Demographic Information of Peripheral Blood Samples for Microarray Experiments (n=122) and PCR Validation (n=106)*

Patient Demographics for all peripheral blood samples included in the microarray and Q-PCR studies. P values for age and post-transplant time were calculated using the T test with unequal variance. Probabilities of steroid usage, gender and donor source were calculated using Chi-Square analysis.

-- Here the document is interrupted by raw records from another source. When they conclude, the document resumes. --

/-- What the failure of a message means: its collective or round fails, its pass is given up, or the command that sent it faults
(R344, R346, R350). -/
def messageFails (kind arg arg2 node code cmd : Nat) (s : State) : State :=
  if kind = 5 ∧ arg / 2 ^ 32 ≠ 0 then
    (s.el.joined.filter fun j => tableIdAt s j.1 == arg % 2 ^ 32).foldl (fun s j => roundFail j.1 arg2 s) s
  else if 5 ≤ kind ∧ kind ≤ 9 then
    (s.el.colls.filter fun c => c.kind == collKind kind && c.group == arg % 2 ^ 32 && c.seqno == arg2 && c.members.contains node).foldl
      (fun s c => collFail c.dva node s) (progressCmd cmd s)
  else if kind = 0x0A then (if arg / 2 ^ 32 = 0 then passFail (arg % 2 ^ 32) arg2 node code s else s)
  else faultCmd cmd 0x0B code s

/-- A message of this sled fails: its packets are given up, and the command that sent it faults or its collective fails (R344,
R346, R350). A message that has failed before, or of which nothing is outstanding, is not counted again (R359). -/
def failMsg (dst cls mseq code : Nat) (late : State → State) (s : State) : State :=
  let mine := fun (x : Sent) => x.pkt.dst == dst && x.pkt.cls == cls && x.pkt.mseq == mseq
  let n := if cls = 0 then (s.el.sent.filter mine).length else 0
  let asked := s.el.gets.filter fun g => cls == 0 && g.node == dst && g.mseq == mseq
  let t := modEl (fun e => { e with
    sent := e.sent.filter (fun x => !mine x), outWait := e.outWait.filter (fun x => !mine x), creds := mapMod e.creds dst 0 (· - n)
    deliveryFails := if code = 0x92 then satAdd 16 e.deliveryFails 1 else e.deliveryFails }) s
  match (s.el.sent ++ s.el.outWait).filter mine, asked with
  | x :: _, _ => releaseSent (messageFails x.pkt.kind x.pkt.arg x.pkt.arg2 dst code x.cmd t)
  | [], g :: _ => faultCmd g.cmd 0x0B code t
  | [], [] => late s

/-- STATUS_MESSAGE (R343, R346, R348): the packet's credit is back; a refusal fails its message or its collective. -/
def execStatusMessage (s : State) : Host.Outcome State Fault Refusal :=
  match s.el.inbox.find? fun k => k.kind == 0x04 with
  | none => .next s
  | some k =>
    let s := modEl (fun e => { e with inbox := dropFirst (fun q => q.kind == 0x04) e.inbox }) s
    let mseq := k.arg % 2 ^ 32
    let cls := bits k.arg 48 48
    let mine := fun (x : Sent) => x.pkt.dst == k.src && x.pkt.cls == cls && x.pkt.mseq == mseq && x.pkt.index == bits k.arg 47 32
    if k.arg2 ≠ 0 then
      .next (failMsg k.src cls mseq k.arg2 (messageFails (bits k.arg 63 56) (field k.data 0 8) (field k.data 8 8) k.src k.arg2 0) s)
    else
      match s.el.sent.find? mine with
      | none => .next s
      | some x =>
        let s := modEl (fun e => { e with sent := e.sent.filter (fun y => !mine y)
                                          creds := if cls = 0 then mapMod e.creds k.src 0 (· - 1) else e.creds }) s
        .next (progressCmd x.cmd (releaseSent s))

/-- E2E_TIMEOUT (R344): an unacknowledged packet is sent again on the route in force, at most four times; then its message
fails. One whose route would cross a split fails at once (R357). -/
def execE2eTimeout (i : Nat) (s : State) : Host.Outcome State Fault Refusal :=
  match s.el.sent[i]? with
  | none => .next s
  | some x =>
    if s.clk.now - x.atTick < s.img.e2eTimeout then .next s
    else if reachable s (nodeId s) x.pkt.dst = false then .next (failMsg x.pkt.dst x.pkt.cls x.pkt.mseq 0x91 id s)
    else if 4 ≤ x.resends then .next (failMsg x.pkt.dst x.pkt.cls x.pkt.mseq 0x92 id s)
    else
      .next (inject x.pkt (chargeLink x <| modEl (fun e => { e with
        sent := e.sent.set i { x with atTick := s.clk.now, resends := x.resends + 1 }, retransmits := satAdd 32 e.retransmits 1 }) s))

/-! ## Receiving (R344, R345, R346, R384) -/

/-- Place of a message in its source's order: 0 the next to be delivered, from 2^31 on one delivered before. The first message is
number 0 (log 35). -/
def seqPos (s : State) (k : Pkt) : Nat := (k.mseq + 2 ^ 32 - mapGet s.el.rxSeq (k.src, k.cls) 0) % 2 ^ 32

/-- The header of a held message as a packet. -/
def heldPkt (m : InMsg) : Pkt where
  dst := 0
  src := m.src
  secure := m.secure
  kind := m.kind
  cls := m.cls
  index := 0
  mseq := m.mseq
  mbytes := m.mbytes
  arg := m.arg
  arg2 := m.arg2
  data := []

/-- Packets of a message: a GET_REQ is one, whatever it asks for (R341, R348). -/
def msgPkts (kind mbytes : Nat) : Nat := if kind = 0x01 then 1 else pktCount mbytes

/-- The bytes of a message that has come whole. -/
def heldBytes (m : InMsg) : Option (List Byte) :=
  if msgPkts m.kind m.mbytes ≤ m.got.length ∧ m.dead = false then
    some ((List.range (msgPkts m.kind m.mbytes)).flatMap fun i => mapGet m.got i [])
  else none

/-- Whether a message is one of a source and class. -/
def ofSource (src cls : Nat) (m : InMsg) : Bool := m.src == src && m.cls == cls

/-- The message being received that a packet belongs to. -/
def inMsgOf (s : State) (k : Pkt) : Option InMsg := s.el.msgs.find? fun m => ofSource k.src k.cls m && m.mseq == k.mseq

/-- Whether a message may be delivered now: every earlier one of its source and class has been, or will not come. An earlier one
that is missing five E2E_TIMEOUTs after a later one has come has failed at its source (R344, R345; log 35). -/
def inTurn (s : State) (m : InMsg) : Bool :=
  let n := seqPos s (heldPkt m)
  n == 0 || decide (n < 2 ^ 31) && decide (5 * s.img.e2eTimeout ≤ s.clk.now - m.atTick)
    && !(s.el.msgs.any fun x => ofSource m.src m.cls x && (heldBytes x).isSome && decide (seqPos s (heldPkt x) < n))

/-- The first number from e on that no message refused out of its turn has. -/
def nextLive (l : List InMsg) : Nat → Nat → Nat
  | 0, e => e
  | n + 1, e => if l.any fun m => m.dead && m.mseq == e then nextLive l n ((e + 1) % 2 ^ 32) else e

/-- A message is done with: the next one of its source and class may be delivered (R345). -/
def msgDone (k : Pkt) (s : State) : State :=
  let l := s.el.msgs.filter (ofSource k.src k.cls)
  let next := nextLive l l.length ((k.mseq + 1) % 2 ^ 32)
  modEl (fun e => { e with
    rxSeq := mapSet e.rxSeq (k.src, k.cls) next
    msgs := e.msgs.filter fun m => !(ofSource k.src k.cls m && decide (2 ^ 31 ≤ (m.mseq + 2 ^ 32 - next) % 2 ^ 32)) }) s

/-- The message of a packet as it stands, or as the packet begins it. -/
def msgOf (s : State) (k : Pkt) : InMsg :=
  (inMsgOf s k).getD { src := k.src, cls := k.cls, mseq := k.mseq, kind := k.kind, secure := k.secure, mbytes := k.mbytes, arg := k.arg
                       arg2 := k.arg2, got := [], atTick := s.clk.now, dead := false }

/-- A message takes the place of what stood of it. -/
def putMsg (m : InMsg) (s : State) : State :=
  modEl (fun e => { e with msgs := (e.msgs.filter fun x => !(ofSource m.src m.cls x && x.mseq == m.mseq)) ++ [m] }) s

/-- A message is refused or discarded: in its turn it is done with, before its turn that is remembered (R345, R346). -/
def dismiss (k : Pkt) (s : State) : State :=
  if seqPos s k = 0 then msgDone k s
  else if seqPos s k < 2 ^ 31 then putMsg { msgOf s k with got := [], dead := true } s else s

/-- A message is refused (R346, R348). -/
def refuse (k : Pkt) (code : Nat) (s : State) : State := sendStatus k code (dismiss k s)

/-- The first packet of the inbox that a row handles. -/
def takePkt (ok : Pkt → Bool) (s : State) : Option (Pkt × State) :=
  (s.el.inbox.find? ok).map fun k => (k, modEl (fun e => { e with inbox := dropFirst (fun q => q == k) e.inbox }) s)

/-- Whether a packet has come before (R344). -/
def repeated (s : State) (k : Pkt) : Bool :=
  decide (2 ^ 31 ≤ seqPos s k) || (inMsgOf s k).elim false fun m => m.dead || m.got.any fun g => g.1 == k.index

/-- A packet joins its message (R345). -/
def joinPkt (k : Pkt) (s : State) : State :=
  let m := msgOf s k
  putMsg { m with got := m.got ++ [(k.index, k.data)] } s

/-- What a whole message does: none where it is held with nothing to match it (R346), else 0 or the code it is refused with, and
the state. -/
abbrev Deed := Pkt → List Byte → State → Option (Nat × State)

/-- A message acts in its turn. -/
def actOn (act : Deed) (m : InMsg) (s : State) : Option (Nat × State) := (heldBytes m).bind fun b => act (heldPkt m) b s

/-- The first message of a row that has come whole and whose turn it is is delivered; 0, or the code it is refused with. -/
def deliverOne (ok : Pkt → Bool) (act : Deed) (s : State) : State × Option (InMsg × Nat) :=
  match (s.el.msgs.filter fun m => ok (heldPkt m) && inTurn s m).findSome? fun m => (actOn act m s).map fun r => (m, r) with
  | none => (s, none)
  | some (m, code, t) => (msgDone (heldPkt m) t, some (m, code))

/-- The row of a kind of message (R343 to R346, R384): the first packet is refused before phase 6 has ended where it is a request,
acknowledged again where it has come before, and else put where its bytes go as they come, joined to its message and
acknowledged. A message that is whole and whose turn it is is then delivered; one that is refused is answered with its code. -/
def msgRow (ok : Pkt → Bool) (put : Pkt → State → Nat × State) (act : Deed) (s : State) : State :=
  match takePkt ok s with
  | none =>
    match deliverOne ok act s with
    | (t, some (m, code)) => unstick (if code = 0 then t else sendStatus (heldPkt m) code t)
    | (_, none) => s
  | some (k, s) =>
    unstick <|
      if k.cls = 0 ∧ s.boot.phase ≠ 7 then refuse k 0x92 s
      else if repeated s k = true then sendStatus k 0 s
      else
        match put k s with
        | (0, s) =>
          match deliverOne ok act (joinPkt k s) with
          | (t, none) => sendStatus k 0 t
          | (t, some (m, code)) =>
            if code = 0 then sendStatus k 0 t
            else if m.src = k.src ∧ m.cls = k.cls ∧ m.mseq = k.mseq then sendStatus k code t
            else sendStatus (heldPkt m) code (sendStatus k 0 t)
        | (code, s) => refuse k code s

Clinical Characteristics Microarray Discovery PCR Validation

AR (n=60) STA (n=62) p value Training Set Test Set

AR (n=23) STA (n=24) p value AR (n=32) Non-AR (n=166) p value
Recipients
Gender, % females 31.91% 44.64% 0.19 20.00% 47.37% 0.09 52.00% 36.49% 0.41
Mean age, year 12.49±5.04 10.94±6.01 0.17 10.31±5.24 14.24±5.87 0.05 11.91±5.57 11.85±5.69 0.78
Immunosuppression, %SF 51.06% 57.14% 0.54 66.67% 73.68% 0.67 44% 44.6% 1.00
HLA match 2.45±1.36 2.41±1.41 0.90 3.13±1.41 2.59±1.43 0.27 1.22±1.19 1.39±1.23 0.09

Donors
Donor Source %LRD 63.64% 75.51% 0.21 80.00% 84.21% 0.76 24.00% 41.89% 0.36
Gender, % females 53.49% 48.00% 0.60 46.67% 63.16% 0.35 40.00% 41.89% 1.00
Mean age, year 33.26±13.10 32.72±11.03 0.83 32.41±13.87 39.17±10.31 0.13 27.79±9.69 28.50±10.08 0.59

Values are means ± SD (Standard Deviation) AR, Acute rejection; STA, stable; SF, steroid free; txp, transplant; LRD, living related donor. The sample numbers for each dataset are shown. Discovery, and Training Set samples came from 137 unique Stanford patients; Test Set samples came from 99 unique SNSO1 patients. The Verification set samples came from a subset of samples used for Microarray Discovery.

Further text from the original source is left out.